Op 3 maart 2014 vindt bij de Rechtbank een regiezitting plaats. Bij brief van 28 april 2014 deelt de Rechtbank aan partijen het volgende mede.
“Ter regiezitting van 3 maart 2014 is met u en met de wederpartij ten behoeve van de goede procesorde een tijdschema vastgesteld voor het indienen van de specificering van de beroepsgronden en het verweer, zodat de rechtbank uiterlijk twee weken voor de zitting over alle stukken beschikt van de zaken die op de betreffende zitting staan.
Dit betekent voor de zitting van 7 juli 2014:
- mr. [A] specificeert uiterlijk 26 mei 2014 de beroepsgronden;
- de heffingsambtenaar dient uiterlijk 23 juni 2014 zijn verweer in.
Het niet nakomen van dit tijdschema in een zaak zal er in beginsel toe leiden dat de betreffende zaak ter zitting ongegrond zal worden verklaard wegens strijd met de goede procesorde.”
Op 23 mei 2014 motiveert de gemachtigde van belanghebbende het beroep met nadere gronden, waaronder een taxatieverslag van [E] van [F] taxaties. Op 20 juni 2014 vult de heffingsambtenaar het verweerschrift aan, waarin hij primair concludeert tot niet-ontvankelijkheid van het beroep, aangezien het beroepschrift niet uiterlijk 9 december 2013 was aangevuld met de beroepsgronden.
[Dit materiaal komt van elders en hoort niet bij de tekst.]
-- ==== Sys2Proof/Machine/State.lean ====
section
/-! DEFINITION. The state of one PNGC as plain data (10_state.md R30), the host port's transactions
(20_memory.md R80), the reasons a step could stop, and the state after hardware reset (70_reset_and_hazards.md R280). -/

namespace Sys2Proof.Machine

/-- The contents of a buffer: the bytes that have been written, with their offsets, in rising order of offset. An
offset that is not listed has no stored byte; what it reads as is `State.inByte` and `State.outByte` (log entry 8). -/
abbrev Memory := List Host.Cell

/-- The three address spaces of the host port (20_memory.md R80, R81). -/
inductive Space where
  | reg
  | inBuf
  | outBuf
  deriving DecidableEq, Repr

/-- Width, direction and written value of a host transaction in one (20_memory.md R80). -/
inductive Transfer where
  | read8
  | read32
  | write8 (b : Byte)
  | write32 (w : Word)
  deriving DecidableEq, Repr

/-- A host transaction (20_memory.md R80). -/
structure Access where
  space : Space
  offset : Nat
  transfer : Transfer
  deriving DecidableEq, Repr

/-- What the host port answers: a read's value, the end of a write, or a bus error (20_memory.md R80, R85). -/
inductive Answer where
  | data8 (b : Byte)
  | data32 (w : Word)
  | written
  | busError
  deriving DecidableEq, Repr

/-- What can happen next: a host transaction, the engine's completion step, a hardware reset
(00_scope.md R22). -/
inductive Event where
  | host (x : Access)
  | completion
  | hardReset
  deriving DecidableEq, Repr

/-- The errors a command can end in (60_exceptions.md R252). -/
inductive CmdError where
  /-- ERR_ILLEGAL: the word is not in the opcode map (R254). -/
  | illegal
  /-- ERR_SRC_RANGE: the input range is not inside IN (R255). -/
  | srcRange
  /-- ERR_DST_RANGE: the output range is not inside OUT (R256). -/
  | dstRange
  deriving DecidableEq, Repr

/-- The sixteen registers of the REG space (30_encoding.md R119). -/
inductive Reg where
  | id
  | ctrl
  | status
  | cmd
  | srcAddr
  | srcLen
  | dstAddr
  | outLen
  | data
  | typeTag
  | crcAcc
  | crcResult
  | inSize
  | outSize
  | reserved38
  | reserved3C
  deriving DecidableEq, Repr

/-- The state. The first seventeen fields are the spec's record (10_state.md R30), `cfg` is the instance's
configuration, and the rest are the model's own: the free values drawn so far and the host's side of the port. -/
structure State where
  /-- CTRL.IE, the completion interrupt enable (10_state.md R32). -/
  ctrlIE : Bool
  /-- STATUS.BUSY (10_state.md R36). -/
  busy : Bool
  /-- STATUS.DONE (10_state.md R37). -/
  done : Bool
  /-- STATUS.PASS (10_state.md R38). -/
  pass : Bool
  /-- STATUS.OVR (10_state.md R39). -/
  ovr : Bool
  /-- STATUS.ERR (10_state.md R40). -/
  err : BitVec 4
  /-- CMD, the last word accepted by an issue (10_state.md R41). -/
  cmd : Word
  /-- SRC_ADDR (10_state.md R45). -/
  srcAddr : Word
  /-- SRC_LEN (10_state.md R46). -/
  srcLen : Word
  /-- DST_ADDR (10_state.md R47). -/
  dstAddr : Word
  /-- OUT_LEN (10_state.md R42). -/
  outLen : Word
  /-- DATA (10_state.md R48). -/
  data : Word
  /-- TYPE (10_state.md R49). -/
  typeTag : Word
  /-- CRC_ACC (10_state.md R50). -/
  crcAcc : Word
  /-- PEND, the pending command word (10_state.md R56). -/
  pend : Option Word
  /-- IN (10_state.md R54). -/
  inBuf : Memory
  /-- OUT (10_state.md R55). -/
  outBuf : Memory
  /-- IN_SIZE and OUT_SIZE (00_scope.md R9, R10); no step changes it. -/
  cfg : Config
  /-- MODEL'S OWN: how many free values have been drawn; the index of the next (log entry 12). -/
  draws : Nat
  /-- MODEL'S OWN: the draw IN's unspecified contents came from (log entry 5). -/
  inDraw : Nat
  /-- MODEL'S OWN: the draw OUT's unspecified contents came from (log entry 5). -/
  outDraw : Nat
  /-- MODEL'S OWN: the first offset and the draw of each region of OUT a soft reset left unspecified, newest first
  (log entry 6). -/
  outAborts : List (Nat × Nat)
  /-- MODEL'S OWN: what happens next, soonest first (log entry 1). -/
  schedule : List Event
  /-- MODEL'S OWN: what the host port answered, newest first (log entry 9). -/
  answers : List Answer
  /-- MODEL'S OWN: the illegal accesses, newest first; the host-side fault record of 20_memory.md R85, never cleared
  (log entry 9). -/
  busErrors : List Access
  deriving DecidableEq, Repr

/-- Why a step could stop. The block itself never traps (60_exceptions.md R251); these are the two primitives of
00_scope.md R18 used outside the range they are defined on. Every command checks its range first, so no step
reaches one (log entry 13). -/
inductive Fault where
  /-- MemRead(IN, a, n) with a + n > IN_SIZE: raised by `memRead`'s users. Safe: the machine stops. -/
  | readOutsideIn
  /-- MemWrite(OUT, a, s) with a + len(s) > OUT_SIZE: raised by `memWrite`'s users. Safe: the machine stops. -/
  | writeOutsideOut
  deriving DecidableEq, Repr

/-- Why a step could have no meaning. -/
inductive Refusal where
  /-- An instruction without a meaning in this model: raised by an arm of `exec`, of which none is left. Safe. -/
  | notModelled (mnemonic : String)
  deriving DecidableEq, Repr

/-- The outcomes of a step of this machine. -/
abbrev Result := Host.Outcome State Fault Refusal

/-- The state right after a hardware reset (70_reset_and_hazards.md R280), of the reference configuration
(log entry 4), with nothing scheduled (R281: it runs nothing on its own; log entry 10). -/
def State.reset : State where
  ctrlIE := false
  busy := false
  done := false
  pass := false
  ovr := false
  err := 0#4
  cmd := 0#32
  srcAddr := 0#32
  srcLen := 0#32
  dstAddr := 0#32
  outLen := 0#32
  data := 0#32
  typeTag := 0#32
  crcAcc := 0xFFFFFFFF#32
  pend := none
  inBuf := []
  outBuf := []
  cfg := Config.reference
  draws := 1
  inDraw := 0
  outDraw := 0
  outAborts := []
  schedule := []
  answers := []
  busErrors := []

end Sys2Proof.Machine
end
De heffingsambtenaar heeft met betrekking tot de onroerende zaak in hoger beroep een nieuwe waardematrix met bijlagen (hierna: de matrix) laten opstellen door de taxateur. In de matrix is de waarde van de onroerende zaak op waardepeildatum 1 januari 2012 getaxeerd op € 220.000. Daarbij is de waarde onderverdeeld in een bedrag van € 153.250 (€ 542 per m³) voor de waarde van de woning (als opstal), € 51.750 voor de grond, € 5.000 voor de berging (als opstal) en € 10.000 voor de beide dakkapellen. De taxatie is tot stand gekomen door de onroerende zaak te vergelijken met de volgende marktgegevens van verkopen:
- -
-
[a-straat] 47 (inhoud: 270 m³ (waarde: € 122.500; € 454 per m³); kaveloppervlakte: 140 m² (waarde: € 63.000); bijgebouwen: € 6.500 en € 5.000 voor een dakkapel) op 26 september 2011 verkocht voor € 200.000;
- -
-
[a-straat] 121 (inhoud: 292 m³ (waarde: € 147.500; € 505 per m³); kaveloppervlakte: 222 m² (waarde: € 93.500); bijgebouwen: € 16.000 en € 5.000 voor een dakkapel) op 21 mei 2012 verkocht voor € 255.000;
- -
-
[b-straat] 156 (inhoud: 249 m³ (waarde: € 161.700; € 649 per m³); kaveloppervlakte: 114 m² (waarde: € 51.300); bijgebouw: € 5.000 en € 15.000 voor drie dakkapellen) op 21 augustus 2012 verkocht voor € 225.000;
- -
-
[c-straat] 58 (inhoud: 321 m³ (waarde: € 196.920; € 613 per m³); kaveloppervlakte: 98 m² (waarde: € 50.080); bijgebouw: € 5.000 en € 5.000 voor een dakkapel) op 25 mei 2012 verkocht voor € 250.000.
3 Het geschil, de standpunten en conclusies van partijen
In geschil is de primair de ontvankelijkheid van het beroep van belanghebbende en subsidiair de waarde van de onroerende zaak per waardepeildatum 1 januari 2012.
Beide partijen hebben voor hun standpunt aangevoerd wat is vermeld in de van hen afkomstige stukken. Daaraan hebben zij ter zitting toegevoegd hetgeen is vermeld in het aan deze uitspraak gehechte proces-verbaal van de zitting.
Belanghebbende concludeert tot bevestiging van de uitspraak van de Rechtbank.
De heffingsambtenaar concludeert tot vernietiging van de uitspraak van de Rechtbank en niet-ontvankelijkverklaring van het beroep, subsidiair tot ongegrondverklaring van het beroep.